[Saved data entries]
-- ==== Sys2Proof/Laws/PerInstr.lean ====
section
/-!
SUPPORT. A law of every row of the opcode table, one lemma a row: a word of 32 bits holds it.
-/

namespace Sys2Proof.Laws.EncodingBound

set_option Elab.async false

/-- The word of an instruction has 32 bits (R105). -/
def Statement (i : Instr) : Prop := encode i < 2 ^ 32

__WHAT THIS TASK INVOLVES__
The records are given above. Copy each line in them that holds "word".

__RESPONSE AREA__
SUPPORT. A law of every row of the opcode table, one lemma a row: a word of 32 bits holds it.
/-- The word of an instruction has 32 bits (R105). -/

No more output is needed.